I find Jim Emerson's argument that the action movie elements in The Pineapple Express are meant to be read as "stoners imagining themselves the heroes of a movie they'd like to see" unconvincing as a literal interpretation of the movie. Despite all the evidence Jim musters, Occam's Razor leads me to think that this is more of a case of bending and mixing genres than an attempt at a story with multiple layers of reality. Still, there's a lot there to mull over and tease out regarding the way conventional narrative movies mix and match different levels of "movieness".

This piece makes a compelling case for 300 as the definitive movie of the Bush era.

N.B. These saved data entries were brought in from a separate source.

-- ==== Sys2Proof/Certificates/Slice0/Obligations.lean ====
section
/-! DEFINITION. The statements for the provers: what the words and events of the device do, from the spec's numbered rules. -/

open Sys2Proof Sys2Proof.Machine Sys2Proof.Safety

/-! Encoding and the step. -/

/-- One step (R93, R94, R113; the agenda is log 2's): the issue at the head of the pending moves fetches the word of its PC, decodes it
and runs it for its lanes; a word that does not decode takes its precise fault at that PC; an event at the head has its own effect; and a
fetch gives the cached word, or the eight bytes at the address, the lowest first. -/
def Obligations.StepRunsTheDecodedWord : Prop :=
  ∀ (s : State) (id : SrcId) (pc : W64) (lanes : Mask) (rest : List Move) (t : Team) (gr : Group) (w : W64),
    (∀ s0 s1 : State, s0 = { s with fresh := s.fresh + 1, agenda := rest } →
      s1 = withCur (cacheWord s0 t.core t.launch.ctx pc w) id pc lanes (slotCount w) →
      running s = true → s.agenda = .issueAt id pc lanes :: rest → team s id.team = some t → group s id = some gr → chainAt gr pc lanes = true →
      ¬ (isLead id = true ∧ pc = implicitPc) → fetch s0 t.core t.launch.ctx id pc = .word w → issueLanes gr pc lanes ≠ 0 →
      (∀ i, decode (isLead id) (pc &&& 3).toNat w = .ok i → step s = exec i s1) ∧
      (∀ e, decode (isLead id) (pc &&& 3).toNat w = .error e → step s = .next (enterTrap s1 id e.cause e.detail (issueLanes gr pc lanes) pc 0))) ∧
    (∀ s0 : State, s0 = { s with fresh := s.fresh + 1, agenda := rest } → running s = true → s.agenda = .issueAt id pc lanes :: rest →
      team s id.team = some t → group s id = some gr → gr.chain = none → isLead id = true → pc = implicitPc →
      step s = exec (.lexit {}) (withCur s0 id pc lanes 1)) ∧
    (∀ (i : Instr) (s0 : State), s0 = { s with fresh := s.fresh + 1, agenda := rest } → running s = true → s.agenda = .event i :: rest → isWord i = false →
      step s = exec i (beforeEvent i s0) ∧ ((∀ tm, i ≠ .preemptionEffect tm) → step s = exec i s0)) ∧
    (∀ c ctx, look (core s c).icache (icKey ctx pc) = some w → fetch s c ctx id pc = .word w) ∧
    (∀ c ctx pa x, look (core s c).icache (icKey ctx pc) = none → pc.toNat < 2 ^ 57 → translate s c ctx .fetch (.src id) (wordOf pc) = .ok pa x →
      (∀ k, k < 8 → tierOf (pa + k) ≠ some 3) → look s.bad (pa / 8) = none → fetch s c ctx id pc = .word (BitVec.ofNat 64 (leNat (readBytes s pa 8)))) ∧
    (∀ n i, decode false 0 (tableWord n w.toNat) = .ok i → ∃ s1, step (s.withFetchWord n w.toNat) = exec i s1 ∧
      s1.cur = { id := ⟨0, 0⟩, pc := 0x100000, lanes := 0xFFFFFFFF, slots := slotCount (tableWord n w.toNat) })

/-- Decoding the encoding of a well-formed instruction gives it back, in lane code and in lead code. -/
def Obligations.EncodedWordsDecode : Prop :=
  ∀ lead i x, wf lead i = true → encode i = some x → decode lead 0 x = .ok i

/-- Words that the spec writes out with their values decode to the instructions that they stand for (R96, R106, R109 and the worked
examples of the sections).

R92, R94 and R123 in part: words of the reserved form, slots beyond a word's, and families of the other section are refused by
their causes and details. -/
def Obligations.WordsOfTheExamples : Prop :=
  (
    decode false 0 0x002C240100D15500 = .ok (.iadd { pn := true, pr := 3, dst := 9, a := .v 4, b := .sel (.v 6), hsrc := 1, hlat := 1 } .wrap) ∧
    decode false 0 0x4800806800015040 = .ok (.pFormWord { op := .fadd .team, pr := 0, dst := 8, src := .v 13 } { op := .iadd, pr := 0, dst := 10, src := .q }) ∧
    decode false 1 0xE000044004440000 = .ok (.dFormSlot { index := 17, off := 0 } (some { index := 17, off := 4 }) none) ∧
    decode false 0 0x2940004540000003 = .ok (.bar { b := .imm 0 } 3 false) ∧
    decode false 0 0x2A081C0162B15003 = .ok (.vote { pr := 2, dst := 7, a := .v 5 } .mask false) ∧
    decode false 0 0x0880280100A06008 = .ok (.ffma { dst := 10, a := .v 4, b := .sel (.v 5), c := .v 6 } false false .rz false) ∧
    decode false 0 0x1A84180100B15041 = .ok (.sclxX8 { pr := 1, dst := 6, a := .v 4, b := .sel (.v 5) } true .team) ∧
    decode false 0 0x208000010140B004 = .ok (.st { a := .v 4, b := .sel (.v 10), c := .v 11 } .w 1 false) ∧
    decode true 0 0x38C0000180004020 = .ok (.qpusha { a := .v 6, b := .imm 4 }) ∧
    decode false 0 0x3118004542214025 = .ok (.sendn { pr := 6, b := .sel (.v 17), c := .v 20 } .e 1) ∧
    decode false 0 0x324070454000F020 = .ok (.twaitall { dst := 28, b := .imm 15 }) ∧
    decode false 0 0x330000160BC5F000 = .ok (.mstore { a := .v 88, b := .sel (.v 94), c := .v 95 } 0) ∧
    decode false 0 0x34000005A2B15049 = .ok (.rmoN { a := .v 22 } 9 1) ∧
    decode false 0 0x360C000583015004 = .ok (.mcast { pr := 3, a := .v 22, b := .sel (.v 24), c := .v 21 } false 1) ∧
    decode false 0 0x2D881000E2B15020 = .ok (.grow { pr := 2, dst := 4, a := .v 3 })) ∧
  (
    (∀ lead slot (w : W64), w.getLsbD 63 = true → w.getLsbD 62 = false → decode lead slot w = .error ⟨1, 1⟩) ∧
    (∀ lead slot (w : W64), w.getLsbD 63 = false → 0 < slot → decode lead slot w = .error ⟨1, 9⟩) ∧
    (∀ slot (w : W64) i, w.getLsbD 63 = true → decode false slot w = .ok i → slot < fieldN w 60 2 ∧ fieldN w 60 2 ≠ 0 ∧
      ∀ k, fieldN w 60 2 ≤ k → decode false k w = .error ⟨1, 9⟩) ∧
    (∀ (w : W64), w.getLsbD 62 = true → decode true 0 w = .error ⟨1, 11⟩) ∧
    (∀ (pc : W64) (n : Nat), pc.getLsbD 2 = false → pc.toNat < 2 ^ 57 → 1 ≤ n → n ≤ 3 → pc.toNat % 8 < n →
      (nextPc pc n).toNat = if pc.toNat % 8 + 1 < n then pc.toNat + 1 else pc.toNat / 8 * 8 + 8))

Some other contenders: Burn After Reading, 28 Weeks Later, Darkon, Flags of Our Fathers, Hostel, A History of Violence, The Descent, The Village, and Mystic River. Looking at this list, I'd argue that genre films manage to capture the era better than movies that try to deal with current events directly because (a) they act as allegories/metaphors with multiple possible readings/meanings (in other words they're slippery) and (b) filmmakers have more freedom with how they enact/realize/shape fantastic/unreal/"genre" elements than they do with "real world" elements (in other words they're more supple).

4 comments:

Mark said...

I think part of the problem is the actual term itself - the Bush era. Maybe I'm an exception to the rule, but I've never looked at any given period of time as belonging to a specific politician - I usually think of things in terms of the eighties, nineties, ought oughts, etc. I think of politicians as being a part of the zeitgeist, but not the actual zeitgeist itself.

That said, I'd nominate Iron Man, for pretty much the same reasons that 300 was nominated, plus it's all American entrepreneurial ethic and love of technology. And if 300 gets the prize for capturing the zeitgeist, then Team America should get a nod for being slightly ahead of the curve, at least thematically.

Anonymous said...

I LOVE OZZIE NELSON!

Jon Hastings said...

Mark - Good points. And if I were going to take a global approach to the era, I'd have to cast my net (a lot) wider. That said, I can't believe I left Idiocracy off my original list.

Mark said...

I can't believe I didn't mention Idiocracy in my original comment. What The Big Lebowski was to the nineties, I think Idiocracy will be to the ought oughts.